Willem Dafoe is an addict trying to keep it together in Abel Ferrara’s disarming Tommaso
About 30 minutes into Abel Ferrara’s Tommaso comes a scene in which the title character, a sixtyish American filmmaker (and blatant Ferrara stand-in) who left New York to make a new life in Rome, sneaks out of his apartment at night. We follow him down a street, then an alley, then a set of stairs. The scene should look very familiar to anyone who has seen one of Ferrara’s gritty, urban portraits of personal hell. But Tommaso (Willem Dafoe) isn’t here to shoot up or score. The sign on the door at the end of the stairs bears the logo of Alcoholics Anonymous. If the moment feels like a self-referential wink to Ferrara’s former bad-boy reputation, it could also be read as an acknowledgement that Tommaso—while nowhere near as grotesquely self-destructive as the nameless cop in Ferrara’s Bad Lieutenant—still has the secrecy of someone with an addiction.
While the AA meeting that follows is the first acknowledgement of Tommaso’s past, it is hardly our first clue, for what we have seen of the character up to now suggests a man bent on keeping himself occupied. He is married to Nikki, a woman half his age, and they have a 3-year-old daughter named Deedee. (They are played, respectively, by Cristina Chiriac and Anna Ferrara, the director’s real-life wife and daughter.) He walks everywhere, takes Italian lessons, teaches an acting class, and cooks, downing espressos and taking swigs of bottled water with reflexes that unmistakably suggest some muscle memory of shots and beer bottles. The rest of his time is spent preparing his next project—which is actually Siberia, the movie that Ferrara filmed after Tommaso.
These scenes, many of which are shot guerilla-style with a camera tracking the busy director through the streets and subways of Rome, are disarmingly sweet, with placid snapshots (going out for gelato, hanging out on the balcony) and moments of near-meditation. Yet Tommaso is a Ferrara movie through and through, running less on dramatic structure than extremes of inner turmoil. In the film’s many fantasy sequences, we initially glimpse insecurities that are ordinary. Tommaso worries that his wife will leave him for a man her own age or that his daughter will be hit by a car while crossing the street. He fantasizes about seeing a barista naked. But slowly, the film reveals the depths of Tommaso’s self-pity.

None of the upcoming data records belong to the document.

-- ==== Sys2Proof/Decode.lean ====
section
/-! DEFINITION. The table gives its rows no bits, so no word spells a command (log 34). -/

namespace Sys2Proof

/-- The command that a word spells by the table's bits: none of its rows has any. -/
def decodeTableWord (_nbits _w : Nat) : Option Instr := none

end Sys2Proof
end

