/-- One port (R284–R323): its lanes in order, the three virtual channels, replay buffer, VC0 and VC1 frames waiting for
credit (VC, TYPE, payload), the receive stage, the last TRAIN set and its repeats, the ALIGN count sent, the VC of a suspended
received frame, the number of the partner, whether its NEW_CHILD is unanswered or was refused, whether an ASSIGN has come here
since UP, the orbit of its last marker and whether that carried HOLDOVER, the sum and number of the round trips of its exchanges, the orbit and the
64 slots of it in which its last exchange began (R53), its rate as bits per F-cycle N / D (R286), whether its lanes re-run TRAIN
before replay resumes (R312), and its session. -/
structure PortSt where
  lanes   : List Nat := []
  v0      : Vc := {}
  v1      : Vc := {}
  v2      : Vc := {}
  replay  : List TxFrame := []
  waiting : List (Nat × Nat × List Byte) := []
  stage   : List Staged := []
  set     : Option TrainSet := none
  same    : Nat := 0
  peerVc2 : Nat := 0
  ready   : Bool := false
  locked  : Bool := false
  count   : Nat := 0
  susp    : Option Nat := none
  kid     : Nat := 0x3FF
  asked   : Bool := false
  refused : Bool := false
  joined  : Bool := false
  heard   : Option Nat := none
  heardHold : Bool := false
  rttSum  : Int := 0
  rttCnt  : Nat := 0
  probed  : Option (Nat × Nat) := none
  rate    : Nat × Nat := (2, 1)
  retrain : Bool := false
  sess    : Sess := {}
deriving DecidableEq, Repr

/-- A numbered die in a root's table (R330–R333): its number, its parent's and the drift index there (0xF where a copy of the
table did not give it, R352), its level, and the parent of its alternate join. -/
structure Join where
  die    : Nat
  parent : Nat
  drift  : Nat
  level  : Nat
  alt    : Option Nat := none
deriving DecidableEq, Repr

/-- The tree (R324–R341): the range is fixed, a switch of the port in use is due (R337) and whether because the port went
DOWN, the numbers last routed over each port (HINT, R328), a root's table, the roots that the last HOME with DUP named (R335),
the dies to which a root has sent HOME with DUP, and the witness round with its reporters and silent reports. -/
structure TreeSt where
  fixed    : Bool := false
  switch   : Bool := false
  lostDown : Bool := false
  lastDie  : List (Nat × Nat) := []
  joins    : List Join := []
  roots    : List Nat := []
  dups     : List Nat := []
  round    : Option Nat := none
  heard    : List Nat := []
  silent   : List Nat := []
deriving DecidableEq, Repr

/-- A DIG that waits for its ECHO: SEQ, digest, and the slot since reset it was sent in (R344, R346). -/
structure DigOut where
  seq    : Nat
  digest : Nat
  at'    : Nat
deriving DecidableEq, Repr

/-- The clasp pair (R342–R353): the outputs held during a switch-over; the role before CHECK; whether the member has been
paired, and the digest it paired with; DIGs that wait for ECHO; the exclusive OR of the DIGESTs through SEQ; the last trigger
number at the last firing of CLASP_DIGEST; the orbit of the peer's last STATE, and one that waits for the shadow to reach its
SEQ; the self-check's results, its start slot, and the counters at the last check; the clasp link, and the orbit in which it was
lost; the round whose majority has been acted on, and consecutive majorities seen while DETACHED; the copy as its source, with the
bytes sent, and as its destination, with the bytes loaded and the counters that wait for the next orbit start; and whether a cold
take-over waits for ARM. -/
structure ClaspSt where
  outHeld    : Bool := false
  before     : Nat := 0
  everPaired : Bool := false
  pairDigest : List Byte := []
  digs       : List DigOut := []
  xors       : Nat := 0
  trigAt     : Nat := 0
  stateHeard : Nat := 0
  stateWaits : Option (Nat × Nat) := none
  ownResult  : Option Nat := none
  peerResult : Option Nat := none
  checkFrom  : Nat := 0
  ueAt       : Nat := 0
  votesAt    : Nat := 0
  linkUp     : Bool := false
  lostOrbit  : Option Nat := none
  judged     : Option Nat := none
  majorities : Nat := 0
  copying    : Bool := false
  copySent   : Nat := 0
  copyDone   : Nat := 0
  counters   : Option (Nat × Nat × Nat) := none
  cold       : Bool := false
deriving DecidableEq, Repr

/-- An end-to-end session that a root holds with an origin: the key in force, the orbit in which it was taken, the key before it
and the orbit in which that one ends (R408). -/
structure E2eKey where
  origin : Nat
  key    : List Byte
  at'    : Nat := 0
  old    : List Byte := []
  oldEnds : Nat := 0
deriving DecidableEq, Repr

/-- Where a capsule came from (R395): a command of a ring, with its index, or a CAP_CHUNK, with SRC and TAG. -/
inductive CapFrom where
  | ring (r ix : Nat)
  | tree (src tag : Nat)
deriving DecidableEq, Repr

/-- The Hallmark (R388–R411): the staged capsule and the die it comes from, the capsule being verified, whether the digest
is being recomputed, the die's own end-to-end session, the sessions a root is opening (by origin) and those it holds, and
the origins sent E2E_RESTART in this orbit. -/
structure HallSt where
  broken   : Bool := false
  staged   : List Byte := []
  stageFor : Nat × Nat := (0x3FF, 0)
  verify   : Option (List Byte × CapFrom) := none
  hashing  : Bool := false
  e2e      : Sess := {}
  opening  : List (Nat × Sess) := []
  keys     : List E2eKey := []
  restarted : List Nat := []
deriving DecidableEq, Repr

/-- One bank's queue of pending increments (R204): the F-cycle to which it has been served, with the part of an update that the
time since has paid for in 2^-32 ns; entry with addend, oldest first; and whether a canary has bitten the oldest (R245). -/
structure BankQ where
  last   : Nat := 0
  rest   : Nat := 0
  q      : List (Nat × Nat) := []
  bitten : Bool := false
deriving DecidableEq, Repr

/-- A soft repair in progress (R225): the row's key (bank × 2,048 + row) and its spare; the copy pointer; the F-cycles that the
copy has run for before its last pause, and the F-cycle since reset from which it runs now, none while it pauses. -/
structure Repair where
  row   : Nat
  spare : Nat
  ptr   : Nat := 0
  ran   : Nat := 0
  since : Option Nat := none
deriving DecidableEq, Repr

/-- The vault (R201, R214–R226). `mem` holds word w as data + check × 2^64; an unlisted word is 0 with valid check bits.
`quota` is the scrubber's quota in 1/256 words, `burst` the words of a burst that wait for a quiet window. -/
structure VaultSt where
  mem     : List (Nat × Nat) := []
  queues  : List (Nat × BankQ) := []
  quota   : Nat := 0
  burst   : Nat := 0
  passCe  : Nat := 0
  passPo  : Nat := 0
  recent  : List (Nat × Nat) := []
  rows    : List Nat := []
  done    : List Nat := []
  repair  : Option Repair := none
deriving DecidableEq, Repr

/-- The place of a dump's sweep (R210). -/
inductive DumpAt where
  | first | hist | occ | cnt | sum | last
deriving DecidableEq, Repr

/-- A dump in progress (R208–R213): selection, KEEP, number, the next record and its index, records written, and whether it
was cut short. -/
structure Dump where
  sel     : Nat
  keep    : Bool
  id      : Nat
  at'     : DumpAt
  ix      : Nat := 0
  sent    : Nat := 0
  partial' : Bool := false
deriving DecidableEq, Repr

/-- The tally engine (R195–R213): the 31-bit sequence, this orbit's demand, the interval's peak demand, whether the interval
lost an increment or is INEXACT, START_ORBIT, and the dump in progress. `mem` is the counter memory (R195): words 0 to 8,191 hold
two hit counts each, words 8,192 to 24,575 one TOT sum, as data + check × 2^64; an unlisted word is 0 with valid check bits. -/
structure TallySt where
  lfsr    : Nat := 1
  demand  : Nat := 0
  peak    : Nat := 0
  lost    : Bool := false
  inexact : Bool := false
  startOrbit : Nat := 0
  began   : Bool := false
  dump    : Option Dump := none
  mem     : List (Nat × Nat) := []
deriving DecidableEq, Repr


/-- What the converter converts (R420–R437): nothing, a sequencer entry, the injected input, a calibration, or the scope. -/
inductive MonWork where
  | idle | entry (j : Nat) | inj | cal | scope
deriving DecidableEq, Repr

/-- The coefficients and excitation latched for a conversion (R416, R433): the gain index, the excitation word, offset, user offset
and gain. -/
structure MonCoef where
  g     : Nat := 0
  exc   : Nat := 0
  drift : Int := 0
  ofs   : Int := 0
  gain  : Nat := 0x400000
deriving DecidableEq, Repr

/-- A scope capture (R435–R440): its input and ODR as armed, capture in progress, converter taken, outputs still to discard, samples in index order, pre-
and post-trigger counts in force, the trigger's index, the sample before, FORCE and calendar trigger not yet used, the samples
looked at for a trigger, AUTO due and used, the violation, the trigger's orbit and slot, the capture's number, the first sample of each record part still to be
written, and whether a violation stops REPEAT. -/
structure ScopeSt where
  input  : Nat := 0
  odr    : Nat := 0
  on     : Bool := false
  begun  : Bool := false
  skip   : Nat := 3
  buf    : List Int := []
  pre    : Nat := 0
  post   : Nat := 1
  trig   : Option Nat := none
  prev   : Option Int := none
  force  : Bool := false
  cal    : Bool := false
  waits  : Nat := 0
  autoDue : Bool := false
  auto   : Bool := false
  viol   : Option (Nat × Int) := none
  orbit  : Nat := 0
  slot   : Nat := 0
  number : Nat := 0
  parts  : List Nat := []
  shown  : Bool := false
  stop   : Bool := false
deriving DecidableEq, Repr
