-- ==== Sys2Proof/Machine/Capture.lean ====
section
/-! DEFINITION. Tiles and fragment assembly (R131–R156): latency buffers, expiry, retrieval, the Gallery bus, missing tiles
and the closing of a fragment. -/

namespace Sys2Proof.Machine

/-- Tile `t`. -/
def State.tile (s : State) (t : Nat) : Tile := sget {} s.tiles t

/-- Set tile `t`. -/
def State.setTile (s : State) (t : Nat) (v : Tile) : State := { s with tiles := sset {} s.tiles t v }

/-- OCC_MAX follows a tile's occupancy. -/
def State.occSeen (s : State) (t : Nat) : State :=
  let o := (s.tile t).occ
  if s.get (F.TILE_T_OCC_MAX t) < o then s.put (F.TILE_T_OCC_MAX t) o else s

/-- The retention of the buffers in slots (R134). -/
def State.retention (s : State) : Nat := min (atLeast1 (s.get F.TILE_LAT_DEPTH)) (s.time.len - 1)

/-- TILE_STATUS.DEPTH_CLAMPED (R134). -/
def State.depthClamped (s : State) : Bool := decide (s.time.len - 1 < atLeast1 (s.get F.TILE_LAT_DEPTH))

/-- The condition bits of a completed hit (R131). -/
def Hit0.cond (h : Hit0) (lost : Bool) : Nat :=
  b2n lost * 32 + b2n h.tmo * 16 + b2n h.order * 8 + b2n h.narrow * 4 + b2n h.stale * 2 + b2n h.sat

/-- A hit lost its neighbour: an edge neighbour, in service in the hit's slot, was blind in it (R83). -/
def State.lostNeighbour (s : State) (h : Hit0) : Bool :=
  h.nbrs.any (fun m => (s.chan m).blindIn (h.tfu / 65536).toNat)

/-- Capture takes hits of this slot: in RUNNING and HOLD, from the slot of RUN_START on; while retrievals are completed after
them, hits up to the transition (R133). -/
def State.captures (s : State) (slots : Nat) : Bool :=
  (s.sys.run.capturing || s.asm.flush.any (fun l => decide (slots ≤ l))) &&
    (match s.time.runStart with | some r => decide (r ≤ slots) | none => false)

/-- A completed hit is written into its tile's buffer, or dropped with the drop mark of its slot (R131, R132, R136, R138). -/
def State.writeHit (s : State) (n slots slot fine tot cond : Nat) : State :=
  let t := n / 64
  let v := s.tile t
  let d := dataEntry slot (n % 64) fine tot
  let e : TEntry := { slots := slots, data := d, dpar := parity48 d
                      cond := if cond = 0 then none else some (condEntry cond, parity48 (condEntry cond)) }
  if 768 < v.occ + e.cost then
    ((s.setTile t { v with drops := if v.drops.contains slots then v.drops else slots :: v.drops }).inc
      Reg.TILE_DROP_CNT).flag F.TILE_STATUS_OVF
  else (s.setTile t { v with buf := v.buf ++ [e] }).occSeen t

/-- An entry is pinned by a retrieval in progress at its tile (R134). -/
def Tile.pinned (v : Tile) (slots : Nat) : Bool := v.pins.any (fun p => decide (p.2.1 ≤ slots ∧ slots ≤ p.2.2))

/-- Entries of an entry read with a parity error (R140): its data entry and its condition entry. -/
def TEntry.badCount (e : TEntry) : Nat :=
  b2n (decide (parity48 e.data ≠ e.dpar)) + (match e.cond with | some (c, p) => b2n (decide (parity48 c ≠ p)) | none => 0)

/-- Entries and drop marks of tile `t` whose age exceeds the retention are read and freed, unless capture is frozen
(R134, R136, R140, R183). -/
def expireNow (t : Nat) (s : State) : State :=
  if s.trg.frozen then s else
  let v := s.tile t
  let old : Nat → Bool := fun sl => decide (sl + s.retention < s.time.slots)
  let gone := v.buf.filter (fun e => old e.slots && !v.pinned e.slots)
  let s1 := s.setTile t { v with buf := v.buf.filter (fun e => !(old e.slots && !v.pinned e.slots))
                                 drops := v.drops.filter (fun d => !old d) }
  s1.incBy Reg.TILE_POISON_DISCARD_CNT (gone.foldl (fun n e => n + e.badCount) 0)

/-- The oldest entry of tile `t` reaches its expiry (R134). -/
def entryExpire (t : Nat) (s : State) : State :=
  let v := s.tile t
  let cands := (v.buf.filter (fun e => !v.pinned e.slots)).map (fun e => e.slots) ++ v.drops
  match cands with
  | [] => s
  | c :: cs => s.reachSlot (cs.foldl min c + s.retention + 1) (expireNow t)

/-! Retrieval (R141–R147). -/

/-- The 64 tags that no tile still answers (R152, R154). -/
def State.tagFree (s : State) (tag : Nat) : Bool :=
  !s.tiles.any (fun p => p.2.resp.any (fun r => decide (r.tag = tag)))

/-- A retrieval may be issued: fewer than 64 fragments open, and the next tag abandoned by every tile (R152, R154). -/
def State.mayIssue (s : State) : Bool := decide (s.asm.frags.length < 64) && s.tagFree s.asm.nextTag

/-- A retrieval is issued: the builder opens a fragment under the next tag (R141, R152). -/
def State.issue (s : State) (f : Frag) : State :=
  { s with asm := { s.asm with
      frags := s.asm.frags ++ [{ f with tag := s.asm.nextTag, issued := s.time.slots }]
      nextTag := (s.asm.nextTag + 1) % 64 } }

/-- Slots from the first slot of a window to the SLOT of an entry as read (R142, R144). -/
def State.inFrom (s : State) (f : Frag) (e : TEntry) : Nat :=
  (bitsOf e.data 34 14 + s.time.len - s.slotOf f.first) % s.time.len

/-- Order of delivery: local channel, relative slot, fine time; equal keys keep their order (R143). Relative slots ascend as slots from
the window's first do. -/
def State.deliveryLe (s : State) (f : Frag) (a b : TEntry) : Bool :=
  let ka := (bitsOf a.data 28 6, s.inFrom f a, bitsOf a.data 12 16)
  let kb := (bitsOf b.data 28 6, s.inFrom f b, bitsOf b.data 12 16)
  decide (ka.1 < kb.1) || (decide (ka.1 = kb.1) && (decide (ka.2.1 < kb.2.1) ||
    (decide (ka.2.1 = kb.2.1) && decide (ka.2.2 ≤ kb.2.2))))

/-- Stable insertion of an entry in delivery order. -/
def deliveryInsert (le : TEntry → TEntry → Bool) (e : TEntry) : List TEntry → List TEntry
  | [] => [e]
  | x :: xs => if le x e then x :: deliveryInsert le e xs else e :: x :: xs

/-- Entries in delivery order (R143). -/
def deliverySort (le : TEntry → TEntry → Bool) (l : List TEntry) : List TEntry :=
  l.foldl (fun acc e => deliveryInsert le e acc) []

/-- An entry of a tile lies in a window, by its SLOT field as read (R139, R142). -/
def State.inWindow (s : State) (f : Frag) (e : TEntry) : Bool := decide (s.inFrom f e ≤ f.last - f.first)
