/-- The first violation freezes capture and records the evidence (R183). -/
def State.freeze (s : State) (w : InjWin) (bad : List Nat) (t : Nat) : State :=
  let (obs, exp) := s.testMaps w t
  let (orb, sl) := s.orbitSlotOf w.first
  let s1 := { s with trg := { s.trg with frozen := true, frozenWin := some w } }
  let s2 := (((s1.wr Reg.TRG_MT_ORBIT orb).wr Reg.TRG_MT_POS (min 511 bad.length * 2 ^ 23 + t * 2 ^ 14 + sl)).wr64
    Reg.TRG_MT_OBS obs).wr64 Reg.TRG_MT_EXPV exp
  ((s2.flag F.TRG_STATUS_MT_VIOL).flag F.TRG_STATUS_MT_FROZEN).warn F.TRG_STATUS_MT_VIOL t

/-- The oldest injection is evaluated at the end of slot i + SPAN + 4 (R182, R183). -/
def maskTestEval (s : State) : State :=
  match s.trg.tests with
  | [] => s
  | w :: ws =>
    s.reachSlot (w.last + 5) (fun s =>
      let s0 := { s with trg := { s.trg with tests := ws } }
      let cmp := s.get F.TRG_MTEST_CMP
      if s.get F.TRG_MODE_READOUT ≠ 3 ∨ cmp = 0 ∨ s.trg.frozen ∨ ¬ s.matrixOn then s0
      else
        let bad := (s.testTiles w).filter (fun t => let m := s.testMaps w t; testViolates cmp m.1 m.2)
        match bad with
        | [] => s0.inc Reg.TRG_MT_PASS_CNT
        | t :: ts => s0.freeze w bad (ts.foldl min t))

/-- `TRG_CMD.EVIDENCE` issues the evidence retrieval of the frozen injection, or has it wait for room (R152, R183). -/
def trgEvidence (s : State) : State :=
  match s.trg.frozenWin with
  | none => s
  | some w =>
    if s.trg.frozen then
      let (orb, sl) := s.orbitSlotOf w.first
      s.request (mkFrag .evidence w.first (0, (w.last - w.first : Nat)) orb sl 0xFFFFFFFF 8192 false)
    else s

/-- The freeze ends: every entry is freed and every drop mark cleared (R184). -/
def endFreeze (s : State) : State :=
  if s.trg.frozen then
    let s1 := s.tiles.foldl (fun s p => s.setTile p.1 { s.tile p.1 with buf := [], drops := [] }) s
    ({ s1 with trg := { s1.trg with frozen := false, frozenWin := none } }).unflag F.TRG_STATUS_MT_FROZEN
  else s

/-- `TRG_CMD.UNFREEZE` (R184), at the next slot start. -/
def trgUnfreeze (s : State) : State := if s.trg.frozen then s.nextSlot .unfreeze endFreeze else s

/-- The slot counters have been loaded `d` slots ahead of where they stood (R45): what the trigger engine holds keeps its orbit and slot,
and so its place among the slots since reset moves back by `d`. -/
def State.shiftTrg (s : State) (d : Int) : State :=
  let at' : Nat → Nat := fun t => ((t : Int) - d).toNat
  let win : InjWin → InjWin := fun w => { w with first := at' w.first, last := at' w.last }
  { s with
    time := { s.time with runStart := s.time.runStart.map at' }
    trg := { s.trg with
      lastNamed := at' s.trg.lastNamed
      queue := s.trg.queue.map (fun (e : TrigEntry) => { e with apply := at' e.apply })
      groups := s.trg.groups.map (fun (g : PrimGroup) => { g with first := at' g.first })
      sentTo := at' s.trg.sentTo, ownTo := at' s.trg.ownTo
      drive := s.trg.drive.map (fun e => (at' e.1, e.2))
      edges := s.trg.edges.map (fun e => (at' e.1, e.2))
      injs := s.trg.injs.map win, tests := s.trg.tests.map win, frozenWin := s.trg.frozenWin.map win
      releases := s.trg.releases.map (fun (r : Release) => { r with h := at' r.h })
      lastRel := s.trg.lastRel.map at'
      table := s.trg.table.map (fun (r : Resolution) => { r with expire := at' r.expire }) } }

end Sys2Proof.Machine
end

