/-- The last word of the row has been copied: the remap is complete (R225). -/
def repairEnd (r : Repair) (s : State) : State :=
  let s1 := copyTo r 128 s
  let s2 := ({ s1 with vault := { s1.vault with repair := none } }).remapRow r.row r.spare
  ((s2.inc Reg.VAULT_REPAIR_CNT).unflag F.VAULT_STATUS_REPAIR_ACTIVE).alert .info Reg.VAULT_REPAIR_CNT 0xFF 7 r.row 0

/-- The last word of the row is copied (R225): time reaches the end of the copy, unless a window's end pauses it before. -/
def vaultRepairDone (s : State) : State :=
  if s.vault.repair.isNone ∨ ¬ s.quietWork then s
  else
    let s0 := s.repairRun
    match s0.vault.repair with
    | none => s0
    | some r =>
      s0.reachF (r.since.getD s.fNow + (ceilDiv (128 * updateTime) (atLeast1 (s.rd Reg.WALL_NOM)) - r.ran)) (fun t =>
        match t.vault.repair with
        | some q => if q.since.isSome then repairEnd q t else t
        | none => t)

/-! The lode map (R227, R228). -/

/-- The lode-map entry of a channel of a die: MASK, and the tag word of R371 with LPOISON, CLASS and GROUP (R228). An uncorrectable
word's raw data are used (R218); a poisoned one delivers the nugget unmasked. -/
def lodeLookup (die chan : Nat) (s : State) : Bool × Nat × State :=
  let e := die * 16384 + chan
  let w := e / 4
  let t := s.bankOp (bankOf w) 4
  let (d, _, s1) := t.readWord w false
  let v := entryIn d (e % 4)
  if found (t.vword w) = .poisoned then (false, 0x8000, (s1.inc Reg.VAULT_LODE_POISON_CNT).flag F.VAULT_STATUS_LODE_POISON)
  else (decide (0x8000 ≤ v), v % 0x8000, s1)

end Sys2Proof.Machine
end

We witness him imagining himself as a contemporary Christ figure being arrested by the modern Roman police. He may be contemplating an affair with a student with whom he’s become emotionally involved. It’s possible, too, that he’s mixing in details of said student’s life in AA meetings when he’s talking about problems in his marriage. A handful of minor annoyances sets off a final stretch that begs to not be viewed in literal terms, climaxing in bleak violence and a vision of Tommaso being crucified in public. This might constitute another playful reference (in this case, to Dafoe’s role in Martin Scorsese’s The Last Temptation Of Christ) if it weren’t so dark. By this point, we’ve come to understand that Tommaso is an artist who, among many other compulsions, needs people to believe that his self-loathing is self-sacrifice. Whether everything we see on screen is really happening is irrelevant.
Ferrara is, of course, no stranger to spiritual doom, personal demons, or downward spirals; this is a filmmaker who bluntly titled his take on the vampire genre The Addiction, and Tommaso is merely the latest of his movies to center on an alter ego and to draw on his personal history with booze, heroin, and crack. Going down a checklist, one finds many other staples of the Ferrara oeuvre: Christ imagery, lechery, nocturnal perambulations, the focus on an artist’s working life. What sets Tommaso apart are its diaristic qualities, held together by Dafoe’s performance. Ferrara is nothing if not a director who puts a lot of his trust in his actors, and Dafoe (who has made six movies with Ferrara, and is apparently his neighbor in real life) delivers one of his most improvisatory performances. It might even be called a performance of a performance, as Tommaso is first and foremost a raconteur.
Just as important is the fact that Ferrara never cheats his core subject. There’s no scene of Tommaso being tempted by drugs or drink (he is six years sober, and remains so to the end). Ferrara’s underrated 4:44 Last Day On Earth found a simple and touching metaphor for sobriety in its depiction of someone focused on staying clean on the eve of an apocalypse. Tommaso, conversely, reveals another web of needy impulses under the daily effort of sobriety. Like so much in this deceptively earnest film, the Roman backdrop creates ambiguous terms. One is left to wonder whether Tommaso’s internal chaos is that of an eternal figure in an ancient city, or just another guy trying to keep it together as he makes the turn to the Piazza Dante.
Available in virtual theaters June 5.